__GIVEN RECORDS__:
-- ==== Sys2Proof/Machine/Send.lean ====
section
/-! DEFINITION. What leaves on an Ismaing link (R216 to R228, R233 to R235): frames, when the outbound lanes take them, and in which
order. -/
namespace Sys2Proof.Machine

/-! ### Lines -/

/-- Whether line k has passed its boundary. -/
def State.pastBoundary (s : State) (n : Ch) (k : Nat) : Bool :=
  match (s.ch[n]).store.bNext with | some b => k < b | none => false
def State.findLine (s : State) (n : Ch) (k : Nat) : Option Line := (s.ch[n]).lines.find? (fun l => l.no = k)
def State.modLine (s : State) (n : Ch) (k : Nat) (f : Line → Line) : State :=
  s.modCh n (fun c => { c with lines := c.lines.map (fun l => if l.no = k then f l else l) })

/-! ### Frames (R223 to R226) -/

def tyLine : Nat := 1
def tyConfig : Nat := 2
def tySense : Nat := 3
def tyStatus : Nat := 4
/-- A frame as it leaves: SOF, header, payload, CRC high byte first, EOF (R223, R224). -/
def frameBytes (f : Frame) (fseq tag : Nat) : List Nat :=
  let body := [f.type * 16 + fseq, tag % 256, f.index * 32 + (if f.last then 16 else 0), f.payload.length / 4] ++ f.payload
  let c := crc16 body
  0x1FB :: body ++ [c / 256, c % 256, 0x1FD]
def mkFrame (type index : Nat) (last : Bool) (payload : List Nat) : Frame :=
  { type := type, index := index, last := last, payload := payload, sent := 0, acked := false, waiting := false }
/-- Drive codes packed as R151: four to a byte, the lowest nozzle lowest, padded with 0 to whole words (R226). -/
def packCodes (codes : List Nat) : List Nat :=
  (List.range (4 * ceilDiv codes.length 16)).map (fun b =>
    nth codes (4 * b) + 4 * nth codes (4 * b + 1) + 16 * nth codes (4 * b + 2) + 64 * nth codes (4 * b + 3))
/-- The frames of a line (R226, R235, R242): none when every code is 0; a SENSE frame first when the far end can route. -/
def lineFrames (codes : List Nat) (sense : Option Nat) (route : Bool) : List Frame :=
  if codes.all (fun c => c = 0) then []
  else
    let p := packCodes codes
    let nf := ceilDiv p.length 160
    (match sense with
      | some i => if route then [mkFrame tySense 0 true [i % 256, i / 256 % 32, 0, 0]] else []
      | none => []) ++
    (List.range nf).map (fun i => mkFrame tyLine i (i + 1 = nf) ((p.drop (160 * i)).take 160))

/-- The far end can route the sense line (R242). -/
def State.canRoute (s : State) (n : Ch) : Bool := bit (s.get (Lk.FE_CAP n)) 0
def State.linkSt (s : State) (n : Ch) : LinkState := (s.ch[n]).link.st
def State.linkUp (s : State) (n : Ch) : Bool := s.linkSt n = .up

/-! ### Sending (R227, R233 to R235) -/

/-- A line's frame replaced by a function of itself. -/
def Line.modFrame (l : Line) (i : Nat) (f : Frame → Frame) : Line :=
  { l with frames := l.frames.mapIdx (fun j x => if j = i then f x else x) }
/-- When the next transmission can begin: the lanes are free, the state of the link is as the last event left it, and the EOF that last
carried its FSEQ lies 4.0 µs back (R227, R233). -/
def Link.nextAt (l : Link) : Nat :=
  max (max l.free l.seen) (match l.eofs.find? (fun e => e.1 = l.fseq) with | some e => e.2 + usTicks 4 | none => 0)
/-- When a frame that leaves next has left: the lanes carry 4 bytes in a symbol time of 12.5 ns, 120 ticks (R216, R223). -/
def Link.frameTill (l : Link) (f : Frame) : Nat := l.nextAt + 120 * (2 + f.payload.length / 4)
/-- The link after a frame has taken the lanes. -/
def Link.carry (l : Link) (f : Frame) (line : Option Nat) (i : Nat) : Link :=
  { l with
    fseq := (l.fseq + 1) % 16, tx := l.tx ++ [⟨l.fseq, line, i, l.frameTill f⟩], free := l.frameTill f
    eofs := (l.fseq, l.frameTill f) :: l.eofs.filter (fun e => e.1 ≠ l.fseq) }
/-- One more transmission may await an answer, and the next FSEQ is free (R227). -/
def linkRoom (l : Link) : Bool := l.tx.length < 8 && !l.tx.any (fun t => t.fseq = l.fseq)
/-- The line may be sent: no line two or more before it still waits for its LATCH, nor does the far end hold such a line that was
dropped (R227). -/
def lineAllowed (ls : List Line) (kept : List Nat) (k : Nat) : Bool :=
  ls.all (fun l => k < l.no + 2 || l.decided || l.latched.isSome) && kept.all (fun j => decide (k < j + 2))
/-- The first failed frame of the oldest line (R233). -/
def pickRepeat (ls : List Line) : Option (Nat × Nat) :=
  ls.findSome? (fun l => (l.frames.findIdx? (fun f => f.waiting)).map (fun i => (l.no, i)))
/-- The next frame never sent, oldest line first. -/
def pickNew (ls : List Line) (kept : List Nat) : Option (Nat × Nat) :=
  ls.findSome? (fun l => if l.encoded && !l.undel && !l.decided && lineAllowed ls kept l.no then
    (l.frames.findIdx? (fun f => f.sent = 0)).map (fun i => (l.no, i)) else none)

/-- A transmission of a line's frame. -/
def State.sendLine (s : State) (n : Ch) (k i : Nat) : State :=
  match s.findLine n k with
  | none => s
  | some l =>
    match l.frames[i]? with
    | none => s
    | some f =>
      let q := (s.ch[n]).link.fseq
      let s1 := if 0 < f.sent then s.bump (Lk.RETX_CNT n) else s
      ((s1.modLine n k (fun x => x.modFrame i (fun y => { y with sent := y.sent + 1, waiting := false }))).modLink n (fun x =>
        x.carry f (some k) i)).emit (.frame n (frameBytes f q k))
/-- A transmission of a CONFIG or STATUS_REQ frame. -/
def State.sendCtl (s : State) (n : Ch) (id : Nat) (f : Frame) : State :=
  let q := (s.ch[n]).link.fseq
  let s1 := if 0 < f.sent then s.bump (Lk.RETX_CNT n) else s
  (s1.modLink n (fun x => { x.carry f none id with
    ctl := x.ctl.map (fun (c : Nat × Frame) => if c.1 = id then (id, { c.2 with sent := c.2.sent + 1, waiting := false })
      else c) })).emit (.frame n (frameBytes f q 0))
/-- Frames leave while there is room and the lanes are free: repeats first, then new frames of the lines that TRANSMIT_LINE has
handed over, then CONFIG and STATUS_REQ once no LINE frame waits (R233, R235). LINE frames need the link UP; the others need the far end
to accept frames (R247). -/
def State.linkPump : Nat → Ch → State → State
  | 0, _, s => s
  | fuel + 1, n, s =>
    let c := s.ch[n]
    if !linkRoom c.link ∨ s.tb < c.link.nextAt then s
    else
      let ls := if s.linkUp n then c.lines else []
      match pickRepeat ls with
      | some (k, i) => State.linkPump fuel n (s.sendLine n k i)
      | none =>
        match pickNew ls c.link.kept with
        | some (k, i) => if (s.findLine n k).any (fun l => l.sending) then State.linkPump fuel n (s.sendLine n k i) else s
        | none =>
          match c.link.ctl.find? (fun x => x.2.waiting) with
          | some (id, f) => if c.link.tsrSeen then State.linkPump fuel n (s.sendCtl n id f) else s
          | none => s
/-- The frames that have left by now, as the last event left the link: at most 8 transmissions await an answer (R227). Every event that
changes what waits comes after this. -/
def State.linkTick (s : State) (n : Ch) : State := State.linkPump 8 n s
/-- The link as an event has left it: what may leave at this instant does. -/
def State.pump (s : State) (n : Ch) : State := (s.modLink n (fun l => { l with seen := max l.seen s.tb })).linkTick n

end Sys2Proof.Machine
end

__WHAT YOU NEED TO DO__:
Looking at the data above, write out exactly the lines that start at the one containing "(List.range nf).map (fun" and end at the one containing "of itself. -/"; include both and nothing beyond.

__WRITTEN ANSWER__:
    (List.range nf).map (fun i => mkFrame tyLine i (i + 1 = nf) ((p.drop (160 * i)).take 160))

/-- The far end can route the sense line (R242). -/
def State.canRoute (s : State) (n : Ch) : Bool := bit (s.get (Lk.FE_CAP n)) 0
def State.linkSt (s : State) (n : Ch) : LinkState := (s.ch[n]).link.st
def State.linkUp (s : State) (n : Ch) : Bool := s.linkSt n = .up

/-! ### Sending (R227, R233 to R235) -/

/-- A line's frame replaced by a function of itself. -/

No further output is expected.